Agathon and others who knew and loved this man have sustained a great loss.
(Please see http://agathon-sbh.blogspot.com/2008/01/unidentified-american-citizen.html)
My friends know that I've been avoiding The News for months--okay, years. I can't take it. Part of the reason I can't take it is because for every one of these reports of senseless violence and suffering, there is a story like Agathon's to tell about the victims and those left behind.
I'm too close to the continuum; I feel the pain too much to be able to absorb the information. For every "unidentified American," for every singular individual counted among dozens or hundreds or thousands of whatever nationality, there is a group of people who will be forever changed because of the events described so succinctly in AP reports.
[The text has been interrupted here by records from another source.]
-- ==== Sys2Proof/Machine/Metering.lean ====
section
/-!
DEFINITION. Metering (12): energy of the feeders, working accumulators, commit banks, the mordant seal and the audit log's
commands; with them the rows STAGE_B_OUTPUT and PHASOR_UPDATE, whose outputs the meter takes.  The computation of a metering
run stands in Blocks.lean.
-/
namespace Sys2Proof.Machine

/-! ### Totalisers (R375, R376) -/

/-- The largest value of a working accumulator: the integer part saturates at 2^64 − 1. -/
def totMax : Nat := (2 ^ 64 - 1) * 2 ^ 32

/-- Change the MTR unit's state. -/
def State.setMtr (s : State) (f : MtrSt → MtrSt) : State := { s with mtr := f s.mtr }

/-- Put a number into a working accumulator, saturating with SAT (R375). -/
def State.totPut (s : State) (n w : Nat) : State :=
  if w < 2 ^ 96 then s.setMtr fun m => { m with work := m.work.set n w }
  else (s.setMtr fun m => { m with work := m.work.set n totMax }).setF Reg.MTR_STAT_SAT 1

/-- Add an increment to a working accumulator; none is added after the final snapshot (R376, R401). Its last place is open
(log 9). -/
def State.totAdd (s : State) (n : Nat) (x : Rat) : State :=
  if s.mtr.final then s else s.totPut n (s.mtr.work.getD n 0 + (openR (x * 2 ^ 32)).toNat)

/-- The integer part of a working accumulator. -/
def State.totWork (s : State) (n : Nat) : Nat := s.mtr.work.getD n 0 / 2 ^ 32

/-- A committed value. -/
def State.totComm (s : State) (n : Nat) : Nat := s.mtr.comm.getD n 0

/-! ### Electrical energy (R377–R382) -/

/-- A feeder's metering at reset. -/
def mtrFdrZero : MtrFdr := MtrFdr.reset

/-- A feeder's metering. -/
def State.mf (s : State) (f : Nat) : MtrFdr := s.mtr.fdr.getD f mtrFdrZero

/-- Change a feeder's metering. -/
def State.setMf (s : State) (f : Nat) (g : MtrFdr → MtrFdr) : State := s.setMtr fun m => { m with fdr := upd m.fdr f g }

/-- Energy of a feeder is metered: EN, the MTR unit and the feeder are READY. -/
def State.meterOn (s : State) (f : Nat) : Bool := s.flag (Reg.MTR_F_CFG_EN f) && s.on secMtr && s.on (secFeeder f)

/-- The stage-B output of an input at a stage-A index, or a stream's newest sample at its instant (R377). -/
def State.meterSample (s : State) (key i inst : Nat) : Sample :=
  if key < 0x10000 then
    let p := s.chProf key
    let ahead := b2n (s.isIl key && (s.fprof p).early.isSome)
    match (s.fch key).bOut[((s.fprof p).next - s.profD p - i) / s.profD p + ahead]? with
    | some x => x.2
    | none => staleSample 0
  else match (((s.streams.find? fun p => p.1 == key).map Prod.snd).getD []).find? fun x => x.1 ≤ inst with
    | some x => x.2
    | none => staleSample 0

/-- A feeder with a channel of profile p has every local input's output at stage-A index i. -/
def State.meterDue (s : State) (f p i : Nat) : Bool :=
  let ks := [0, 1, 2, 4, 5, 6].filterMap (s.inputKey f)
  s.meterOn f && (s.mf f).last != some i && ks.any (fun k => decide (k < 0x10000) && s.chProf k == p) &&
    ks.all fun k => decide (0x10000 ≤ k) || decide (i < (s.fprof (s.chProf k)).next)

/-- A sample that R381 replaces. -/
def Sample.gone (x : Sample) : Bool := x.stale || x.uns

/-- The instant that a feeder's samples at stage-A index i represent: that of its first local channel's profile (R255, R377). -/
def State.meterInst (s : State) (f p i : Nat) : Nat :=
  let ks := ([0, 1, 2, 4, 5, 6].filterMap (s.inputKey f)).filter fun k => decide (k < 0x10000)
  s.stageBInst ((ks.head?.map s.chProf).getD p) i

/-- One stage-B instant of a feeder (R378, R381, R382): power in W, the interval in ns; `d` is the decimation. -/
def State.meterAdd (s : State) (f i inst d : Nat) : State :=
  let m := s.mf f
  let dt : Rat := (s.lapse (inst - d * stagePer) inst : Rat) / 2 ^ 32
  let ke : Rat := (s.rd (Reg.MTR_F_KE f) : Rat) / 2 ^ 22
  let smp := fun q => match s.inputKey f q with
    | some k => (s.meterSample k i inst, s.ratioOf k)
    | none => (staleSample 0, 0)
  let ph : List (Rat × Bool × Bool) := (List.range 3).map fun x =>
    let v := smp x
    let c := smp (x + 4)
    let bad := v.1.gone || c.1.gone
    let since := ((m.since.getD x none).getD s.tm.runt)
    let w : Rat :=
      if bad then (if s.expired since 1000000000 then 0 else m.mean.getD x 0)
      else ke * v.1.value * c.1.value * v.2 * c.2 * 100 / 2 ^ 46
    (w, bad, v.1.ovr || c.1.ovr)
  let p := ph.foldl (fun (a : Rat) x => a + x.1) 0
  let bad := ph.any fun x => x.2.1
  let since := (m.since.zip ph).map fun z => if z.2.2.1 then some (z.1.getD s.tm.runt) else none
  let long := since.any fun z => match z with
    | some t => s.expired t 1000000000
    | none => false
  let qt := if bad then m.qt + dt else m.qt
  let m' := { m with
    last := some i, p := m.p + p * dt, abs := m.abs + absR p * dt, dt := m.dt + dt,
    ph := (m.ph.zip ph).map fun z => z.1 + z.2.1 * dt,
    repl := m.repl || bad, since := since, qt := qt }
  let s := s.setMf f fun _ => m'
  let s := s.setB (Reg.MTR_F_STAT_SUBST f) bad
  let s := if long then s else s.setF (Reg.MTR_F_STAT_ZERO f) 0
  let s := if ph.any fun x => x.2.2 then s.raise (Reg.MTR_F_STAT_OVR f) else s
  s.wr (Reg.MTR_F_QTIME f) (min (2 ^ 32 - 1) (qt / 1000000).floor.toNat)

/-- STAGE_B_OUTPUT (R255): the outputs of profile p, and the metering of the feeders whose inputs are then complete. -/
def execStageBOutput (p : Nat) (s : State) : Out := s.only (decide (p < 16)) <|
  if s.stageBDue p then
    let i := (s.fprof p).next
    let d := s.profD p
    let s := s.stageB p
    .next ((List.range 12).foldl (fun (s : State) f => if s.meterDue f p i then s.meterAdd f i (s.meterInst f p i) d else s) s)
  else .next s

/-- METER_GAP (R381): the power of a phase has been replaced for 1 s. -/
def execMeterGap (f : Nat) (s : State) : Out :=
  let long := (s.mf f).since.any fun z => match z with
    | some t => s.expired t 1000000000
    | none => false
  if decide (f < 12) && s.meterOn f && long && !s.flag (Reg.MTR_F_STAT_ZERO f) then
    .next ((s.setF (Reg.MTR_F_STAT_ZERO f) 1).emitOpen (srcId 0x50 (0x20 + f)) 0x5003 1)
  else .next s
The idea--or the gut-wrenching reality-- of that grief chokes me up in public places and I have to turn away to protect myself from horrified scrutiny, and people around me from having to open up to the agonies of grief they might have to feel if they get too close. We have a society to run, people... we can't all fall apart and sob at the relentless media coverage of the atrocities that are taking place down the street or across the ocean. (Though maybe we should. Ponder that for a moment.)
I've always defended my periodic media fasts (which have become a way of life) by saying that if I need to know about it, I'll hear. For example, I heard about the planes flying into the World Trade Center when my best friend called me at six in the morning. I fell right into that news story because my mother was planning to fly standby on her way to Arizona from New York/New Jersey to help me prepare for the birth of my first child. A childhood friend worked in government service in or near Washington, D.C.; the nature of her work begged the assumption that she could be in the Pentagon. The daughter of coworkers/friends/family of choice taught English in a high school RIGHT THERE in the shadow of the two towers (Agathon's wife, interestingly enough). Their other daughter was somewhere else in that city. There were many phone calls made that day and in subsequent days to check on the status of my family, friends, editors who I'd never met in person, and other people of particular significance to me.
The story of yet another terrorist attack would normally be enough to make me get up and exit the room if it were broadcast in my presence. And yet, this one must make me pause to listen because of its particular significance to someone who is significant to me. I can cry about this for his sake as well as for the inherent existential angst of the matter. I will break my media fast to follow this story in honor of friendship, even if I never made this particular friend. More's the pity, that, from what I've learned about this Unidentified American.
My condolences, A. I am sorry for your loss.